Part of the enjoyment of the ‘Pervert’s Guides’ is the short clips of great scenes from all sorts of different genres of films, from Hitchcock to Stalin’s Soviet propaganda, from iconic Hollywood films to obscure European arthouse, or films that were simply forgotten and shouldn’t have been. The short clips reminded me nostalgically of those ‘100 Greatest Music Videos’ or ‘100 Greatest Actors’ compilations that I remember being on Channel 4 late at night; you got a kind of kaleidoscopic, panoramic view of (very adult) cultural references, that as an 11 year old I was transfixed by.

Slavoj Žižek in A Pervert’s Guide to Cinema (2006), inhabiting the world of Hitchcock’s The Birds (1963)

Three years later, in my last year of GSA, the series’ feature-length sequel The Pervert’s Guide to Ideology was released in cinemas, and I couldn’t miss it. I was very affected by the experience of watching Ideology on the big screen. It was also maybe the first time I went to the cinema by myself, which is something I do all the time now; but mainly I remember feeling overwhelmed by some of the film scenes selected, especially by Willem Dafoe (he’s now cropped up twice in this blog) as Christ on the cross, suffering horribly, forsaken by God, or the Big Other as Žižek suggests. But on this re-watch ten years later, I discovered that the film actually ends quite quickly after this crucifixion scene, while I remembered a whole other section. I had somehow implanted a false memory of a whole different ending that included the real epiphany that stuck with me. I don’t know if I then made the whole thing up, or I mashed together a different theory with this memory.

Willem Dafoe as Jesus Christ in The Last Temptation of Christ, dir. Martin Scorsese (Universal Pictures, 1988)

The epiphany, that I wrongly attributed to Žižek, goes roughly as follows: We, as a society, don’t believe anymore in the eye of God, watching and judging us, so we have replaced God, one Big Other, with another: cinema. This began with the advent of the camera in the 19th century, which coincided with industrialisation, widespread decline of religion, the invention of ghosts and the birth of cinema. By pretending we are in a film, a phenomenon now hardwired into us, we are watching ourselves in our mind’s eye. CCTV, the internet, people filming each other on their phones has added to this psychic behaviour in the 10 or so years since I first watched TPGTI. The eye of the camera is the new eye of god that monitors our behaviour, that is watching us even when we think we’re alone, whose presence forces us to view ourselves externally. The eye of the film camera is also how we are now immortal, not as ghosts or souls; our life after death as moving image. By watching each other, forming part of an audience as well as being the star of our own film, we as a culture form our own god and afterlife.

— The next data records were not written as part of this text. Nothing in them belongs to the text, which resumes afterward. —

theorem TripleRun.of_emit {j : Nat} {b : Byte} {s t : State} (h : TripleRun (j + 1) (emit b s) t) :
    TripleRun j s t := by
  obtain ⟨k, r, hrun, hidx, hk, hr⟩ := h.run
  exact ⟨⟨1 + k, r, (PayloadRun.emit b s).trans hrun, hidx, by omega, hr⟩, h.tag_eq, h.flags⟩

theorem runEdf_ends (vs : List Nat) (j : Nat) {s : State} (hj : j + vs.length ≤ 4) (hm : s.mode = .edifact)
    (hf : s.flagsOk = true) : TripleRun j s (runEdf j vs s) := by
  induction vs generalizing j s with
  | nil => exact ⟨⟨0, 3, (PayloadRun.refl s).update rfl, rfl, by simp at hj; omega, Nat.le_refl 3⟩, rfl, hf⟩
  | cons v vs ih =>
    have hj' : j + 1 + vs.length ≤ 4 := by simp at hj; omega
    unfold runEdf
    split_ifs
    · exact (ih (s := edfLowChar v s) (j + 1) hj' hm hf).of_emit
    · have hset : s.sset = .set0 := sset_of_flagsOk hf (by simp [hm])
      have hle : j ≤ 3 := by omega
      have hresume : j ≤ 2 * edfResume j ∧ edfResume j ≤ 3 := by interval_cases j <;> decide
      exact ⟨⟨0, edfResume j, (PayloadRun.refl s).update rfl, rfl, hresume.1, hresume.2⟩, rfl,
        by simp [edfUnlatch, advance, endRun, State.flagsOk, hset]⟩
    · exact (ih (s := edfHighChar v s) (j + 1) hj' hm hf).of_emit

theorem decodeEdifact_ends {s : State} (h : GroupReady s) (hm : s.mode = .edifact) (w : Byte) (rest : List Byte)
    (hrest : rest.length < s.dw - s.idx) : GroupEnds s (exec (decodeEdifact w rest) s) := by
  have hset : s.sset = .set0 := sset_of_flagsOk h.flags (by simp [hm])
  have hshort : GroupEnds s (execEdfShort s) :=
    h.again ((PayloadRun.refl s).update rfl) rfl (by simp [endRun, State.flagsOk, hset]) (Nat.le_refl _) h.left.le
  match rest with
  | [] => exact hshort
  | [_] => exact hshort
  | w₂ :: w₃ :: rest =>
    have htriple := runEdf_ends [edfV0 w, edfV1 w w₂, edfV2 w₂ w₃, edfV3 w₃] 0 (Nat.le_refl 4) hm h.flags
    obtain ⟨k, r, hrun, hidx, hk, hr⟩ := htriple.run
    simp only [List.length_cons] at hrest
    exact h.again hrun htriple.tag_eq htriple.flags (by omega) (by omega)

theorem base256Field_ends {s : State} (h : GroupReady s) (hm : s.mode = .base256) {start : Nat}
    (hstart : s.idx < start) (len : Nat) : GroupEnds s (base256Field start len s) := by
  have hset : s.sset = .set0 := sset_of_flagsOk h.flags (by simp [hm])
  rcases base256Field_cases start len s with ⟨-, hr⟩ | ⟨hle, ws, hws, hr⟩ | ⟨-, f, -, hr⟩
  · exact hr ▸ .raised (.refl s) nofun
  · have hlen : ws.length = len := (readRun_ok.1 hws).1
    rw [hr]
    refine h.again ((PayloadRun.emitAll (unrandAll start ws) s).update rfl) ?_ ?_ ?_ ?_
    · simp [endRun]
    · simp [endRun, State.flagsOk, hset]
    · simp only [endRun_idx, unrandAll_length, hlen]
      omega
    · simpa using hle
  · exact hr ▸ .stopped f

theorem decodeBase256_ends {s : State} (h : GroupReady s) (hm : s.mode = .base256) (w : Byte) (next : Option Byte) :
    GroupEnds s (exec (decodeBase256 s.idx w next) s) := by
  unfold decodeBase256
  split_ifs
  · exact base256Field_ends h hm (by omega) _
  · exact base256Field_ends h hm (by omega) _
  · cases next with
    | none => exact .raised (.refl s) nofun
    | some d => exact base256Field_ends h hm (by omega) _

The horror that Dafoe realises on the cross as he begs for divine assistance is that we are our own god. We (humanity) are the ghosts in the machine; as Žižek put it himself, we are the demonic voice possessing the innocent flesh, an obscene disembodied voice; the alien inhabiting the body.

Still from The Exorcist, dir. William Friedkin (Hoya Productions/Warner Bros, 1973)

Note: in case anyone is looking for film recommendations, here’s a list of films that featured in TPGTC and TPGTI that I’ve since watched just based off their little clips: Solaris (dir. Andrei Tarkovsky, 1972), The Conversation (dir. Francis Ford Coppola, 1974), Lost Highway (dir. David Lynch, 1997), Full Metal Jacket (dir. Stanley Kubrick, 1987), In the Cut (dir. Jane Campion, 2003).